Instance-Optimality in PageRank Computation
This work addresses the efficiency of PageRank computation for sparse graphs, offering near-optimal guarantees, but it is incremental as it builds on existing algorithms.
The paper tackles the problem of estimating a vertex's PageRank with constant relative error and probability, proving that an adaptive variant of a classic algorithm is instance-optimal up to a polylogarithmic factor for directed graphs with bounded or sparse degrees, and provides a counterexample for graphs with mostly high degrees.
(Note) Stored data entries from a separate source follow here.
/-- At Hold entry of die d its host frames complete with DIE_HELD (R388, Table 1-6). -/
def Block.holdTx (b : Block) (d : Nat) : Block :=
  b.txRings.foldl (fun b x => match x.2.frame with
    | some f => if dieOfPort f.port == d then b.txRefuse x.1 txHeld else b
    | none => b) b

/-! ## Pools (R395) -/

/-- Buffer bytes of pool k. -/
def poolBytes : Nat → Nat
  | 0 => 512 | 1 => 2048 | 2 => 10240 | _ => 16384
def Block.pool (b : Block) (i k : Nat) : Pool := SMap.get {} b.pools (i * 4 + k)
def Block.modPool (b : Block) (i k : Nat) (f : Pool → Pool) : Block := { b with pools := SMap.mod {} b.pools (i * 4 + k) f }
def Block.poolOn (b : Block) (i k : Nat) : Bool := b.flag (R.INS_POOL_CFG i k) F.INS_POOL_CFG_EN
/-- Entries of pool k's free ring. -/
def Block.poolEntries (b : Block) (i k : Nat) : Nat :=
  let n := 2 ^ b.fld (R.INS_POOL_CFG i k) F.INS_POOL_CFG_SIZE_LOG2
  (b.word (R.LAY_POOL_TAIL i k) + n - (b.pool i k).head % n) % n
/-- Whether pool k has buffers (R395); after a failed read of its free ring it counts as empty until the next doorbell (R376). -/
def Block.poolHas (b : Block) (i k : Nat) : Bool :=
  b.poolOn i k && !(b.pool i k).failed && (!(b.pool i k).cache.isEmpty || b.poolEntries i k > 0)

/-- The pool of a frame of n bytes (R395), and the smallest that fits it. -/
def Block.choosePool (b : Block) (i n : Nat) : Nat × Option Nat :=
  let fit := ((List.range 4).find? fun k => n ≤ poolBytes k).getD 3
  let order := fit :: ((List.range fit).reverse ++ (List.range (3 - fit)).map (· + fit + 1))
  (fit, order.find? (b.poolHas i))

/-! ## Receive (R391 to R397) -/

/-- Number of the oldest staged frame of ring r, in staging order (R394). -/
def Block.slowOf (b : Block) (r : Nat) : Option Nat :=
  ((List.range b.slow.length).find? fun n => match b.slow[n]? with | some h => h.ring == r | none => false)
def Block.modSlow (b : Block) (n : Nat) (f : HostFrame → HostFrame) : Block :=
  { b with slow := match b.slow[n]? with | some h => b.slow.set n (f h) | none => b.slow }
def Block.dropSlow (b : Block) (n : Nat) : Block := { b with slow := b.slow.eraseIdx n }

/-- Buffers that a frame uses in pool k. -/
def buffersOf (n k : Nat) : Nat := if n ≤ poolBytes k then 1 else (n + poolBytes k - 1) / poolBytes k

/-- Free slots of receive ring r (R391). -/
def Block.rxFree (b : Block) (r : Nat) : Nat :=
  let n := b.rxSize r
  ((b.rxRing r).db + n - 1 + n - (b.rxRing r).alloc % n) % n

/-- A receive descriptor (Table 13-7). -/
def rxDescriptor (h : HostFrame) (k n pool phase : Nat) (buf : Nat × Nat) (discard : Bool) : List Byte :=
  let flags := phase * 128 + b2n (k == 0) * 64 + b2n (k + 1 == n) * 32 + b2n discard * 16 + pool * 4 + b2n h.trunc * 2
    + b2n h.stamp.stepped
  let head := leBytes 8 buf.1 ++ leBytes 2 buf.2 ++ leBytes 1 flags
  if k != 0 then head ++ zeros 53
  else head ++ leBytes 1 (h.kind * 16 + h.stamp.base * 8) ++ leBytes 1 h.code ++ leBytes 1 h.inPort ++ leBytes 1 h.egPort
    ++ leBytes 1 h.sub ++ leBytes 2 h.frameLen ++ leBytes 1 h.actFwd ++ zeros 1 ++ leBytes 4 h.fwdIdx
    ++ leBytes 4 h.stamp.ns ++ leBytes 6 h.stamp.s ++ leBytes 2 h.sampleIdx ++ zeros 28

/-- Staged frame number n completes with the buffers written: its descriptors, its counters (R391, R396). -/
def Block.rxFinish (b : Block) (n i : Nat) (h : HostFrame) (discard : Bool) : Block :=
  let r := h.ring
  let m := h.written.length
  let a := (b.rxRing r).alloc
  let b := (b.dropSlow n).modRxRing r fun x => { x with alloc := a + m }
  let b := if discard then b.count (R.INS_RX_DISCARD i) 1
    else (b.count (R.INS_RX_FRAMES i) 1).count (R.INS_RX_BYTES i) h.bytes.length
  b.pushJob i (.rxDesc r m) ((List.range m).map fun k =>
    (b.rxSlot r (a + k), rxDescriptor h k m (h.pool.getD 0) (phaseOf (b.rxSize r) (a + k)) (h.written.getD k (0, 0)) discard))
We study the problem of estimating a vertex's PageRank within a constant relative error, with constant probability. We prove that an adaptive variant of a simple, classic algorithm is instance-optimal up to a polylogarithmic factor for all directed graphs of order $n$ whose maximum in- and out-degrees are at most a constant fraction of $n$. In other words, there is no correct algorithm that can be faster than our algorithm on any such graph by more than a polylogarithmic factor. We further extend the instance-optimality to all graphs in which at most a polylogarithmic number of vertices have unbounded degrees. This covers all sparse graphs with $\tilde{O}(n)$ edges. Finally, we provide a counterexample showing that our algorithm is not instance-optimal for graphs whose degrees are mostly equal to $n$.